Vanstone began a decade-long fight to gain better access to more life-saving drugs for cystic fibrosis patients and continued to advocate for different drugs that were approved but sitting on a shelf unattainable due to costs.  

Finally, a new drug called Trikafta was tested and proven to help those other 96 per cent of the CF population – a drug that was approved and funded in the United States in 90 days.  But once it arrived in Canada, funding issues came up.

“This was like the golden goose,” she describes. “The US (CF patients) are thriving thanks to Trikafta… people were regaining their lives again!”

Vanstone wanted that same lifestyle for her daughter so she again continued to advocate with local politicians and petitioned the government for a change in how the system approves these drugs.

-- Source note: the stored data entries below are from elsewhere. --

-- ==== Sys2Proof/Laws/Exec.lean ====
section
/-! SUPPORT. What any instruction can do: it ends as an ordinary instruction, whose limits are said once here, or a trap
is entered from it, or it is RTI. -/

namespace Sys2Proof.Machine

/-- What every instruction that completes, but RTI, keeps of the state `s` it runs in. -/
structure State.Ordinary (s t : State) : Prop where
  mode     : t.mode = s.mode
  cfg      : t.cfg = s.cfg
  irqInput : t.irqInput = s.irqInput
  memory   : Memory.wf s.mem = true → Memory.wf t.mem = true
  stores   : ∀ pa, t.byteAt pa ≠ s.byteAt pa → ∃ va, s.translate va .dataWrite = .ok pa
  banks    : s.mode = .user → s.SameBanksBut t s.context.toNat
  cmmu     : s.mode = .user → (t.bankAt s.context.toNat).cmmu = (s.bankAt s.context.toNat).cmmu
  dmmu     : s.mode = .user → (t.bankAt s.context.toNat).dmmu = (s.bankAt s.context.toNat).dmmu
  context  : s.mode = .user → t.context = s.context
  trap     : s.mode = .user → t.trap = s.trap
  uartIn   : s.mode = .user → t.uartIn = s.uartIn
  uartOut  : s.mode = .user → t.uartOut = s.uartOut
  saved    : s.mode = .user → t.ie = s.ie ∧ t.irr = s.irr ∧ t.icr = s.icr ∧ t.idr = s.idr ∧ t.isr = s.isr

/-- The ways an instruction `i` run in state `s` can end in a next state `t`. -/
inductive State.Ends (i : Instr) (s t : State) : Prop
  | ordinary : s.Ordinary t → State.Ends i s t
  | trap (k : TrapKind) (d : Nat) (u : List Byte) : k ≠ .interrupt → (s.mode = .user → u = s.uartIn) →
      t = ({ s with draws := d, uartIn := u } : State).enter k → State.Ends i s t
  | rti : i = .rti → s.mode = .kernel → s.returnFromTrap = .ok () t → State.Ends i s t

theorem State.Ordinary.refl (s : State) : s.Ordinary s where
  mode := rfl
  cfg := rfl
  irqInput := rfl
  memory := id
  stores := fun _ h => absurd rfl h
  banks := fun _ _ _ => rfl
  cmmu := fun _ => rfl
  dmmu := fun _ => rfl
  context := fun _ => rfl
  trap := fun _ => rfl
  uartIn := fun _ => rfl
  uartOut := fun _ => rfl
  saved := fun _ => ⟨rfl, rfl, rfl, rfl, rfl⟩

/-- The pc, the halted bit and the count of draws are outside `Ordinary`. -/
theorem State.Ordinary.mk_pc {s t : State} (h : s.Ordinary t) (a : Word) (b : Bool) (d : Nat) :
    s.Ordinary { t with pc := a, halted := b, draws := d } :=
  ⟨h.mode, h.cfg, h.irqInput, h.memory, h.stores, h.banks, h.cmmu, h.dmmu, h.context, h.trap, h.uartIn, h.uartOut, h.saved⟩

theorem State.Ordinary.advance {s t : State} (h : s.Ordinary t) : s.Ordinary t.advance :=
  ⟨h.mode, h.cfg, h.irqInput, h.memory, h.stores, h.banks, h.cmmu, h.dmmu, h.context, h.trap, h.uartIn, h.uartOut, h.saved⟩

theorem State.Ordinary.jump {s t : State} (h : s.Ordinary t) (a : Word) : s.Ordinary (t.jump a) :=
  ⟨h.mode, h.cfg, h.irqInput, h.memory, h.stores, h.banks, h.cmmu, h.dmmu, h.context, h.trap, h.uartIn, h.uartOut, h.saved⟩

/-- The draws and the devices' record of the starting state are outside `Ordinary` too. -/
theorem State.Ordinary.of_reads {s t : State} {d : Nat} {r : List DeviceRef}
    (h : ({ s with draws := d, deviceRefs := r } : State).Ordinary t) : s.Ordinary t :=
  ⟨h.mode, h.cfg, h.irqInput, h.memory, h.stores, h.banks, h.cmmu, h.dmmu, h.context, h.trap, h.uartIn, h.uartOut, h.saved⟩

/-- A write of the current bank that keeps its MMU registers. -/
theorem State.Ordinary.setBank {s t : State} (h : s.Ordinary t) (hc : t.context = s.context) {b : Bank}
    (h1 : b.cmmu = t.bank.cmmu) (h2 : b.dmmu = t.bank.dmmu) : s.Ordinary (t.setBank b) := by
  have hn : s.mode = .user → t.bankNo = s.context.toNat := by
    intro hm; simp [State.bankNo, h.mode, hm, hc]
  have same : ∀ (f : Bank → Vector Word 16), f b = f t.bank → ∀ c, f ((t.setBank b).bankAt c) = f (t.bankAt c) := by
    intro f hf c
    by_cases e : c = t.bankNo
    · subst e
      by_cases hlt : t.bankNo < t.cfg.nctx
      · rw [State.setBank, State.bankAt_setBankAt_same _ _ hlt, hf]; rfl
      · rw [State.setBank, State.setBankAt_absent _ _ hlt]
    · rw [State.bankAt_setBank_other _ _ e]
  exact ⟨h.mode, h.cfg, h.irqInput, h.memory, h.stores,
    fun hm d hd => (State.bankAt_setBank_other t b (by rw [hn hm]; exact hd)).trans (h.banks hm d hd),
    fun hm => (same (fun b => b.cmmu) h1 _).trans (h.cmmu hm), fun hm => (same (fun b => b.dmmu) h2 _).trans (h.dmmu hm),
    h.context, h.trap, h.uartIn, h.uartOut, h.saved⟩

theorem State.Ordinary.setReg (s : State) (r : Reg) (v : Word) : s.Ordinary (s.setReg r v) :=
  (State.Ordinary.refl s).setBank rfl (by simp) (by simp)

theorem State.Ordinary.setLink (s : State) (v : Word) : s.Ordinary (s.setLink v) :=
  (State.Ordinary.refl s).setBank rfl rfl rfl

theorem State.Ordinary.setFlags (s : State) (f : Flags) : s.Ordinary (s.setFlags f) :=
  (State.Ordinary.refl s).setBank rfl rfl rfl

theorem State.Ordinary.setRegOrLink (s : State) (r : Reg) (v : Word) : s.Ordinary (s.setRegOrLink r v) := by
  unfold State.setRegOrLink
  split
  · exact State.Ordinary.setLink s v
  · exact State.Ordinary.setReg s r v

theorem State.Ordinary.thenFlags {s t : State} (h : s.Ordinary t) (hc : t.context = s.context) (f : Flags) :
    s.Ordinary (t.setFlags f) := h.setBank hc rfl rfl

theorem State.Ordinary.putResult (s : State) (r : Reg) (p : Word × Flags) : s.Ordinary (s.putResult r p) :=
  ((State.Ordinary.setReg s r p.1).thenFlags rfl p.2).advance

theorem State.Ordinary.putResult_drawn (s : State) (r : Reg) (p : Word × Flags) : s.Ordinary (s.drawn.putResult r p) :=
  State.Ordinary.of_reads (State.Ordinary.putResult s.drawn r p)

theorem State.Ordinary.branch (s : State) (c : Fin 8) (imm : BitVec 10) : s.Ordinary (s.branch c imm) := by
  unfold State.branch
  split
  · exact (State.Ordinary.refl s).jump _
  · exact (State.Ordinary.refl s).advance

“In Canada, we have such challenging regulations and pricing issues,” she says. “I’m pushing for quick advocacy and trying to be loud in the CF community – this is about trying to get access to drugs that will save lives; people are dying because of a lack of access, so I will continue to fight!”

Currently, Trikafta has been approved by Health Canada for Canadians aged 12 and up with cystic fibrosis, however, it is not yet accessible to those who need it until it is funded by provincial drug plans and private insurers.

“There is a whole community fighting this – I am one of many – I’m fighting hard for access and have been for the last 10 years and I will continue to fight to make change – all patients should have access to this drug!” she says.

A film crew from the US recently reached out to Vanstone and Madi about their journey with CF and contracted videographers from Toronto to interview them next month about the differences in accessing drugs in Canada versus the United States.

“If people realize how much of a difference they can make just by standing up and putting their hands out… the value they could bring is so rewarding,” she concludes.

Today, Madi is 19 years old and currently dealing with water on her lungs. She was admitted to the hospital last month but continues to keep her head up and never lets the disease own her.